For proof, consider this (differently-tinted) sub-figure:
From congruent equilateral triangles $\triangle B_1 P C_1$ and $\triangle B_1 P C_2$, we deduce that $\stackrel{\frown}{B_1 C_1} \cong \stackrel{\frown}{B_1C_2}$, and thus also that $\angle B_1 B_2 C_1 \cong \angle B_1 B_2 C_2$ (as inscribed angles subtending congruent arcs) with common measure $30^\circ$. A trivial angle chase through right triangles $\triangle B_2 M_1 D_1$ and $\triangle B_2 M_2 D_2$ (and $\triangle B_2 M_2 N$, if you like) shows, then, that $\triangle PD_1D_2$ is (equiangular, and therefore) equilateral, so that the bisector of $\angle D_1 P D_2$ is perpendicular to the common chord $\overline{B_1B_2}$ of (in the notation of the construction) circles $p$ and $a$.

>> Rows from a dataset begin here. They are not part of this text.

/-- Settles O24: the unpacked bits number `8 * SRC_LEN - PAD_IN` (`State.unpack_srcBytes_length`), and the end of
UNPACK_BITS is `unpackInto`. -/
theorem unpackBitsWritesAsciiBits : Obligations.UnpackBitsWritesAsciiBits := by
  intro s hw
  refine ⟨exec_of_badPad (by decide) hw, fun hp n hn => ?_⟩
  have unpackBits : exec .unpackBits s = execUnpackBits s := rfl
  have hlen : (unpack s.srcBytes s.padIn).length = n := s.unpack_srcBytes_length.trans hn.symm
  have hbits : (s.srcBytes.flatMap bitsOfByte).take n = unpack s.srcBytes s.padIn := by
    rw [unpack, State.srcBytes_length, hn]
    rfl
  rw [unpackBits, execUnpackBits_of_pad hw hp, hbits, ← hlen]
  refine ⟨fun hcap => ?_, fun hcap => ?_⟩
  · rw [unpackInto_of_overflow hcap]
  · rw [unpackInto_of_fits hcap]
    rfl

/-! ## O27: DECODE_BODY (43_prefix_decoder.md R145) -/

/-- Settles O27: BAD_PAD, then the two ends of `decode` (`execDecodeBody_error`, `execDecodeBody_ok`). -/
theorem decodeBodyWritesTheSymbols : Obligations.DecodeBodyWritesTheSymbols := by
  intro s hw
  refine ⟨exec_of_badPad (by decide) hw, fun hp bits hbits => ?_⟩
  subst hbits
  have checked := s.checkPad_eq_none.2 hp
  refine ⟨fun e he => execDecodeBody_error (State.checkBoth_ready hw) checked he, fun out hout => ?_⟩
  have decoded := execDecodeBody_ok (State.checkBoth_ready hw) checked hout
  rw [← s.unpack_srcBytes_length] at decoded
  exact decoded

end Sys2Proof.Machine

namespace Sys2Proof.Machine

/-! ## O34: the refusals of the parser in order (42_archive_codec.md R128 to R132) -/

theorem mem_term_bytes (t : Term) : chLF ∈ t.bytes := by cases t <;> simp

/-- A line without LF holds no terminator, so it is read up to the terminator written after it
(42_archive_codec.md R128). -/
theorem readsLine_of_noLF (t : Term) {x : List Byte} (rest : List Byte) (h : ∀ b ∈ x, b ≠ chLF) :
    ReadsLine t.bytes (x ++ t.bytes ++ rest) x rest :=
  ⟨by simp [t.bytes_ne_nil], fun ht => h _ (ht.subset (mem_term_bytes t)) rfl, .inl rfl⟩

/-- A line of two numbers holds no LF (42_archive_codec.md R129). -/
theorem IsNumber.noLF {d1 d2 : List Byte} (h1 : IsNumber d1) (h2 : IsNumber d2) :
    ∀ b ∈ d1 ++ [chSP] ++ d2, b ≠ chLF := by
  obtain ⟨-, -, hd1, -⟩ := h1
  obtain ⟨-, -, hd2, -⟩ := h2
  have digit : ∀ b : Byte, 0x30 ≤ b.toNat → b ≠ chLF := by rintro b hb rfl; exact absurd hb (by decide)
  intro b hb
  simp only [List.mem_append, List.mem_singleton] at hb
  rcases hb with (hb | rfl) | hb
  · exact digit b (hd1 b hb).1
  · decide
  · exact digit b (hd2 b hb).1

/-- The archive after a first line of two numbers: PAD_RANGE, BODY_LENGTH, or what the region before the body gives
(42_archive_codec.md R129, R133). -/
theorem parseArchive_line1 (t : Term) {d1 d2 : List Byte} (rest : List Byte) (h1 : IsNumber d1) (h2 : IsNumber d2) :
    parseArchive t.bytes (d1 ++ [chSP] ++ d2 ++ t.bytes ++ rest) =
      if 7 < decVal d2 ∨ (decVal d1 = 0 ∧ 0 < decVal d2) then .error .padRange
      else if rest.length < decVal d1 then .error .bodyLength
      else (parseRegion t.bytes (rest.take (rest.length - decVal d1))).map fun w =>
        ⟨w, decVal d1, decVal d2, (d1 ++ [chSP] ++ d2 ++ t.bytes ++ rest).length - decVal d1⟩ := by
  simp only [parseArchive, splitAtTerm_line t _ rest (h1.noLF h2), parseLine1_number h1 h2]
  cases parseRegion t.bytes (rest.take (rest.length - decVal d1)) <;> rfl

/-- The same with the header region and the body named. -/
theorem parseArchive_region (t : Term) {d1 d2 region body : List Byte} (h1 : IsNumber d1) (h2 : IsNumber d2)
    (hpad : decVal d2 ≤ 7) (hzero : decVal d1 = 0 → decVal d2 = 0) (hbody : body.length = decVal d1) :
    parseArchive t.bytes (d1 ++ [chSP] ++ d2 ++ t.bytes ++ (region ++ body)) =
      (parseRegion t.bytes region).map fun w =>
        ⟨w, decVal d1, decVal d2, d1.length + 1 + d2.length + t.bytes.length + region.length⟩ := by
  have htake : (region ++ body).take ((region ++ body).length - decVal d1) = region := by
    simp [← hbody]
  have hhdr : (d1 ++ [chSP] ++ d2 ++ t.bytes ++ (region ++ body)).length - decVal d1 =
      d1.length + 1 + d2.length + t.bytes.length + region.length := by
    simp only [List.length_append, List.length_singleton]; omega
  rw [parseArchive_line1 t _ h1 h2, if_neg (by omega), if_neg (by simp; omega), htake, hhdr]

/-- The entries of a working table have codes of at most 255 bits, and no two share a code
(42_archive_codec.md R132). -/
structure CodesOnce (w : Entries) : Prop where
  bounded : ∀ e ∈ w, e.2.length ≤ 255
  unique : ∀ e ∈ w, ∀ e' ∈ w, e.2 = e'.2 → e = e'

/-- What the parser can answer after line 1: a refusal that is not line 1's, or a table with each code once
(42_archive_codec.md R130 to R132). -/
inductive HeaderOutcome : Except SubCause Entries → Prop where
  | refused {k : SubCause} (hk : k ≠ .line1Unterminated) : HeaderOutcome (.error k)
  | parsed {w : Entries} (hw : CodesOnce w) : HeaderOutcome (.ok w)

theorem HeaderOutcome.ne_line1Unterminated {o : Except SubCause Entries} (h : HeaderOutcome o) :
    o ≠ .error .line1Unterminated := by
  rintro rfl
  cases h with
  | refused hk => exact hk rfl

theorem HeaderOutcome.codesOnce {w : Entries} (h : HeaderOutcome (.ok w)) : CodesOnce w := by
  cases h with
  | parsed hw => exact hw

theorem codesOnce_nil : CodesOnce [] := ⟨by simp, by simp⟩

theorem CodesOnce.concat {w : Entries} (hw : CodesOnce w) {s : Byte} {c : Bits} (hlen : c.length ≤ 255)
    (hnew : ∀ e ∈ w, e.2 ≠ c) : CodesOnce (w ++ [(s, c)]) where
  bounded e he := by
    rcases List.mem_append.1 he with he | he
    · exact hw.bounded e he
    · rw [List.mem_singleton.1 he]; exact hlen
  unique e he e' he' heq := by
    rcases List.mem_append.1 he with he | he <;> rcases List.mem_append.1 he' with he' | he'
    · exact hw.unique e he e' he' heq
    · rw [List.mem_singleton.1 he'] at heq; exact absurd heq (hnew e he)
    · rw [List.mem_singleton.1 he] at heq; exact absurd heq.symm (hnew e' he')
    · rw [List.mem_singleton.1 he, List.mem_singleton.1 he']

theorem register_codeTooLong {w : Entries} {s : Byte} {c : Bits} (h : 255 < c.length) :
    register w s c = .error .codeTooLong := if_pos h

theorem register_dupSymbol {w : Entries} {s : Byte} {c : Bits} (hlen : c.length ≤ 255) (h : ∃ e ∈ w, e.1 = s) :
    register w s c = .error .dupSymbol := by
  rw [register, if_neg (Nat.not_lt.2 hlen), if_pos (by simpa using h)]

theorem register_dupCode {w : Entries} {s : Byte} {c : Bits} (hlen : c.length ≤ 255) (hs : ∀ e ∈ w, e.1 ≠ s)
    (h : ∃ e ∈ w, e.2 = c) : register w s c = .error .dupCode := by
  rw [register, if_neg (Nat.not_lt.2 hlen), if_neg, if_pos (by simpa using h)]
  simpa only [List.any_eq_true, beq_iff_eq, not_exists, not_and] using hs

/-- A registration keeps each code once (42_archive_codec.md R132). -/
theorem register_outcome {w : Entries} (hw : CodesOnce w) (s : Byte) (c : Bits) : HeaderOutcome (register w s c) := by
  cases h : register w s c with
  | error k => exact .refused (by rcases register_error h with rfl | rfl | rfl <;> decide)
  | ok w' =>
    obtain ⟨hlen, -, hnew, rfl⟩ := register_ok_iff.1 h
    exact .parsed (hw.concat hlen hnew)

theorem parseLine2_outcome (c : List Byte) : HeaderOutcome (parseLine2 c) := by
  have first (f : Bits) (hf : ¬ 255 < f.length) : CodesOnce (if f = [] then [] else [(chLF, f)]) := by
    split
    · exact codesOnce_nil
    · exact codesOnce_nil.concat (Nat.le_of_not_lt hf) (by simp)
  by_cases h1 : ∃ f : Bits, c = ascii f
  · obtain ⟨f, rfl⟩ := h1
    rw [parseLine2_one]
    split
    · exact .refused (by decide)
    · exact .parsed (first f ‹_›)
  · by_cases h2 : ∃ f g : Bits, c = ascii f ++ [chSP] ++ ascii g
    · obtain ⟨f, g, rfl⟩ := h2
      rw [parseLine2_two]
      split
      · exact .refused (by decide)
      · split
        · exact .refused (by decide)
        · exact register_outcome (first f ‹_›) _ _
    · rw [parseLine2_other h1 h2]
      exact .refused (by decide)
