-- ==== Sys2Proof/Machine/Reduction.lean ====
section
/-! DEFINITION. Reductions on the tagged engines: tags, operations, the tree and its nodes (R43 to R46, R222). One record
holds a reduction's nodes on every engine of its route, and each engine's lane count (log entry 18). Log entries are notes/assumptions/<n>.md. -/

namespace Sys2Proof.Machine

open Sys2Proof

/-- The four operations by number (Table 5.19). -/
def treeOpOf (n : Nat) : TreeOp :=
  match n with
  | 1 => .finiteMax
  | 2 => .max
  | 3 => .min
  | _ => .sum

/-- RED_ID of a reduction tag (Table 2.6). -/
def tagRed (t : W64) : Nat := bits t.toNat 63 40
/-- LEVEL. -/
def tagLevel (t : W64) : Nat := bits t.toNat 39 32
/-- The reserved field. -/
def tagReserved (t : W64) : Nat := bits t.toNat 31 24
/-- NODE. -/
def tagNode (t : W64) : Nat := bits t.toNat 23 0

/-- Two lanes combined, the left one first: FP32 under R44, or 64-bit integers. -/
def RedDecl.lane (d : RedDecl) (x y : W64) : W64 :=
  if d.integer then
    match d.op with
    | 0 => x + y
    | 3 => if y.toInt < x.toInt then y else x
    | _ => if x.toInt < y.toInt then y else x
  else ((treeOpOf d.op).apply (x.setWidth 32) (y.setWidth 32)).setWidth 64

/-- A lane passed up past an absent sibling (R43, R44). -/
def RedDecl.pass (d : RedDecl) (x : W64) : W64 :=
  if d.integer then x else ((treeOpOf d.op).pass (x.setWidth 32)).setWidth 64

/-- The lanes of a rejected reduction (R46). -/
def RedDecl.rejectedLanes (d : RedDecl) (n : Nat) : List W64 :=
  List.replicate n (if d.integer then 0x8000000000000000 else Fp.nan.setWidth 64)

/-- A node arrives or is formed: the root, a node passed up, a parent formed with its sibling, or a node held (R45). Where two
siblings differ in their lane counts, the engine at which they meet rejects the later one. -/
def Reduction.place (d : RedDecl) (fuel level node : Nat) (lanes : List W64) (r : Reduction) : Reduction :=
  match fuel with
  | 0 => r
  | fuel + 1 =>
    if d.chunks ≤ 2 ^ level then { r with root := some (lanes.map d.pass) }
    else if node % 2 = 0 && d.chunks ≤ (node + 1) * 2 ^ level then
      Reduction.place d fuel (level + 1) (node / 2) (lanes.map d.pass) r
    else
      let sib := if node % 2 = 0 then node + 1 else node - 1
      match r.nodes.find? fun n => n.level = level && n.node = sib with
      | none => { r with nodes := r.nodes ++ [⟨level, node, lanes⟩] }
      | some n =>
        let r := { r with nodes := r.nodes.filter fun n => !(n.level = level && n.node = sib) }
        if n.lanes.length ≠ lanes.length then
          { r with rejected := true, root := some (d.rejectedLanes n.lanes.length) }
        else
        let both := if node % 2 = 0 then lanes.zipWith d.lane n.lanes else n.lanes.zipWith d.lane lanes
        Reduction.place d fuel (level + 1) (node / 2) both r

/-- Chunks that a tag covers overlap those of an accepted tag. -/
def tagsOverlap (a b : Nat × Nat) : Bool :=
  decide (a.2 * 2 ^ a.1 < (b.2 + 1) * 2 ^ b.1 ∧ b.2 * 2 ^ b.1 < (a.2 + 1) * 2 ^ a.1)

/-- The first rule that a partial breaks (R46); 0 for none. -/
def tagStatus (d : Option RedDecl) (r : Reduction) (engine : Nat) (tag : W64) (lanes : Nat) : Status :=
  if 24 < tagLevel tag || tagReserved tag ≠ 0 then 0x0E21
  else
    match d with
    | none => 0x0E23
    | some d =>
      if d.chunks ≤ tagNode tag * 2 ^ tagLevel tag then 0x0E21
      else if lanes = 0 || 512 < lanes || (FMap.get? r.counts engine).any (· ≠ lanes) then 0x0E21
      else if r.arrived.any (tagsOverlap (tagLevel tag, tagNode tag)) then 0x0E22
      else 0

/-- The key of a job's reduction. -/
def redKey (job red : Nat) : Nat := 2 ^ 24 * job + red

/-- A partial that the engine accepts. -/
def Reduction.accept (d : RedDecl) (engine : Nat) (sender : Option Nat) (level node : Nat) (lanes : List W64) (r : Reduction) :
    Reduction :=
  let r := { r with
    counts := if FMap.has r.counts engine then r.counts else FMap.set r.counts engine lanes.length
    arrived := r.arrived ++ [(level, node)], parts := r.parts ++ [(sender, ⟨level, node, lanes⟩)] }
  if r.rejected then r else Reduction.place d 26 level node lanes r

/-- A reduction without the partials that a killed command had sent: before the delivery of its root the tree is formed again
from the others; after it the command's re-run sends the same partials, which then have no effect (R222, log entry 145). -/
def Reduction.withdraw (d : RedDecl) (uid : Nat) (r : Reduction) : Reduction :=
  let mine : List (Option Nat × RedNode) := r.parts.filter fun p => p.1 = some uid
  let others : List (Option Nat × RedNode) := r.parts.filter fun p => p.1 ≠ some uid
  if mine.isEmpty then r
  else if r.delivered then { r with resent := r.resent ++ (mine.map Prod.snd).map fun n => (uid, n.level, n.node) }
  else
    let nodes : List RedNode := others.map Prod.snd
    let r : Reduction := { r with
      parts := others, arrived := nodes.map fun n => (n.level, n.node), nodes := [], root := if r.rejected then r.root else none }
    if r.rejected then r else nodes.foldl (fun r n => Reduction.place d 26 n.level n.node n.lanes r) r

/-- Every partial that a command has sent is withdrawn. -/
def withdrawPartials (s : State) (uid : Nat) : State :=
  { s with reds := FMap.mapVal s.reds fun key r =>
      match (jobAt s (key / 2 ^ 24)).bind fun J => redDecl J (key % 2 ^ 24) with
      | none => r
      | some d => r.withdraw d uid }

end Sys2Proof.Machine
end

We have shown that lines $c_1$ and $c_2$ (1) meet at a $60^\circ$ angle at $P$, and (2) have an angle bisector that passes through the center of circle $p$. Consequently, they are necessarily side-lines of an equilateral triangle inscribed in $p$ with vertex $P$. $\square$
Here is a proof of the construction by @Blue:
- $\angle{B_1C_1P} = 60^\circ$ is bisected by $\overline{C_1C_2} \Longrightarrow \angle{C_2C_1P} = 30^\circ$.
- Let $x := \angle{B_2C_1P} \Longrightarrow \angle{B_2C_1B_2} = \angle{B_1C_1P} + \angle{B_2C_1P} = 30^\circ + x$.
- $\overline{B_2C_1} \perp \overline{PQ}$ and $\mathbf{(2)} \Longrightarrow \angle{PST} = 60^\circ - x \Longrightarrow \angle{SPT} = 30^\circ + x$.
- Inscribed Angle Theorem and $\mathbf{(2)} \Longrightarrow \angle{C_2PB_2} = 2\angle{B_2C_1C_2} = 60^\circ + 2x$.
- $\overline{PR}$ is the perpendicular bisector of $\overline{B_2C_2}$ and $\mathbf{(4)} \Longrightarrow \angle{B_2PR} = 30^\circ + x$.
- $\overline{PR}$ is the perpendicular bisector of $\overline{B_2C_2}$ and $\mathbf{(4)} \Longrightarrow \angle{C_2PR} = 30^\circ + x$.
- $\overline{PS} \perp \overline{B_2C_1} \Longrightarrow \angle{C_1SP} = 60^\circ - x$.
- From $\mathbf{(3)}$, $\angle{B_1PC_2} = \angle{C_2PS} + \angle{SPT} = \angle{C_2PS} + (30^\circ + x) = 60^\circ$ $\Longrightarrow \angle{C_2PS} = 30^\circ - x$.
- By $\mathbf{(6)}$ and $\mathbf{(8)}$, $\angle{QPS} = 60^\circ$.
- From $\mathbf{(3)}$ and $\mathbf{(5)}$, $\angle{B_1PO} = \angle{B_2PO} \Longrightarrow \angle{TPS} + \angle{OPQ} = \angle{B_2PR} + \angle{OPR}$ $\Longrightarrow \angle{OPQ} = \angle{OPR}$.
- SSA congruence, $\mathbf{(10)}$, $OP = OP$, $OQ = OR \Longrightarrow \Delta{OPQ} \cong \Delta{OPR} \Longrightarrow PQ = PR$.
- From $\mathbf{(9)}$ and $\mathbf{(11)}$, $\Delta{PQR}$ is equilateral. QED. $\blacksquare$